Rifampin: A bactericidal antibiotic that acts against bacterial DNA dependent RNA polymerase and thus leads to inhibition of bacterial proteins synthesis. This is especially true where there is extensive infection in immunocompromised persons. 

Trimethoprim and Sulfamethoxazole: This combination product works by preventing bacterial synthesis through the action of inhibiting dihydrofolic acid that is vital in bacterial DNA formation. 

Infectious Disease

Surgical Excision: Localized or symptomatic lesions, which may produce pain, or which might be threatened by complications. An operation may solve the problem and give some relief and stop the illness from progressing any further. 

Laser Therapy: Sometimes laser may be used for the treatment of skin lesions especially where the lesion is large or has socially sensitive location. Laser therapy has also been reported as useful in the reduction of size and visibility of these lesions. 
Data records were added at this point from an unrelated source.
/-- `ag.sstep` (R231). -/
def specSstep : Spec :=
  { sock := .ag, opnd := some .opA, run := fun st i =>
      let c : BitVec 2 := st.a.setWidth 2
      match (i.st.self).cursors[c.toNat]'c.isLt with
      | none => .error (.trap .ringFault 0 0)
      | some u =>
        if u.idx ≥ u.pat.count then deliver st false 1 (scalar 0 agEnd) none i
        else
          let s := i.st.onSelf fun t =>
            { t with cursors := t.cursors.set c.toNat (some { u with idx := u.idx + 1 }) c.isLt }
          deliver st false 1
            (scalar (BitVec.ofNat 64 (u.pat.addr u.base u.idx)) (if u.idx + 1 = u.pat.count then agLast else 0))
            none { i with st := s } }

/-! ## Rings (R232 to R235) -/

/-- FULL and EMPTY of Table 10.7. -/
def ringStatus (r : Ring) : Dword :=
  (if r.count = r.lines then 2 else 0) + (if r.count = 0 then 1 else 0)

/-- The `rstat` word (Table 10.6). -/
def ringWord (t : Tile) (n : BitVec 3) : Dword :=
  let r := t.ring n
  BitVec.ofNat 64 (r.valid.toNat * 2 ^ 63 + r.filler.isSome.toNat * 2 ^ 62 + (t.ringBound n).toNat * 2 ^ 61
    + r.count % 2 ^ 13 * 2 ^ 32 + r.head % 2 ^ 13 * 2 ^ 16 + r.tail % 2 ^ 13)

/-- A condition of R229 that is not met: a stall in data-locked mode, RING_FAULT in free-running mode. -/
def ringWait (st : Start) (n : BitVec 3) : Stop := if st.locked then .stall else ringFault n

/-- Does a valid ring descriptor break R37? -/
def ringBad (base size n : Nat) : Bool :=
  base % 64 != 0 || n == 0 || decide (16 < n) || size == 0 || size % (64 * n) != 0 || decide (base + size > 0x60000)

def layoutOf (v : Nat) : Layout :=
  match v with
  | 0 => .lin
  | 1 => .sw64
  | 2 => .sw128
  | _ => .trn

/-- `ag.rinit` (R232). -/
def specRinit (n : BitVec 3) : Spec :=
  { sock := .ag, opnd := some .opB, run := fun st i =>
      let t := i.st.self
      let r := t.ring n
      let valid := st.b.getLsbD 16
      let base := busBits st.a 18 0
      let size := busBits st.a 50 32
      let units := busBits st.b 4 0
      if r.filler.isSome || t.ringBound n then .error (ringWait st n)
      else if valid && ringBad base size units then .error (ringFault n)
      else
        let r' : Ring := { base := base, size := size, n := units, layout := layoutOf (busBits st.b 9 8), valid := valid }
        performNow st { y := some ((ringWord t n).setWidth 512), s := ringStatus r' }
          { i with st := i.st.onSelf fun t => t.setRing n r' } }

/-- `ag.rpush` (R233). -/
def specRpush (n : BitVec 3) : Spec :=
  { sock := .ag, opnd := some .opA, run := fun st i =>
      let r := (i.st.self).ring n
      if !r.valid then .error (ringFault n)
      else if r.filler.isSome || decide (r.count + 1 > r.lines) then .error (ringWait st n)
      else
        let s := i.st.onSelf fun t => t.pushLine n (bytesOf st.a)
        performNow st { s := ringStatus ((s.self).ring n) } { i with st := s } }

/-- `ag.rpop` (R233). -/
def specRpop (n : BitVec 3) : Spec :=
  { sock := .ag, opnd := none, run := fun st i =>
      let r := (i.st.self).ring n
      if !r.valid then .error (ringFault n)
      else if r.count = 0 || (i.st.self).ringBound n then .error (ringWait st n)
      else
        let ps := r.lineSpan r.head
        let pop (s : State) : State := s.onSelf fun t => t.setRing n ((t.ring n).popped 1)
        if (i.st.self).badWords ps then
          let p := lateBad st i.st.tick
          deliver st false 1 { x := some 0 } (some p) { i with st := pop ((i.st.correct i.st.cur ps).noteCause i.st.cur p) }
        else
          let rd := i.st.sramRead i.st.cur ps
          deliver st false 1 { x := some (busOf rd.1), s := ringStatus (r.popped 1) } none
            { i with st := pop rd.2 } }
Cryotherapy: Superficial lesion may sometimes be treated through cryotherapy which involves freezing of the lesion using liquid nitrogen; this however is rare and only used when other measures cannot be used. 

Infectious Disease

Bacillary angiomatosis is managed through an organized strategy that is in phases. In the first place, critically evaluate the patient and obtain the clinical diagnosis; in addition, determine the severity of the disease. Treat with first-line antibiotics, give anxiolytics and other supportive care and observe the patient’s treatment progress. Procedure intervention should be performed on any complicating factors or localized lesion when needed. For long-term management, use of antibiotic as indicated, follow up for relapse and apply patient’s enzyme on importance of compliance. Last, the effectiveness of treatment should be assessed, and the treatment plan modified accordingly, while continuing monitoring essential especially for high-risk patients.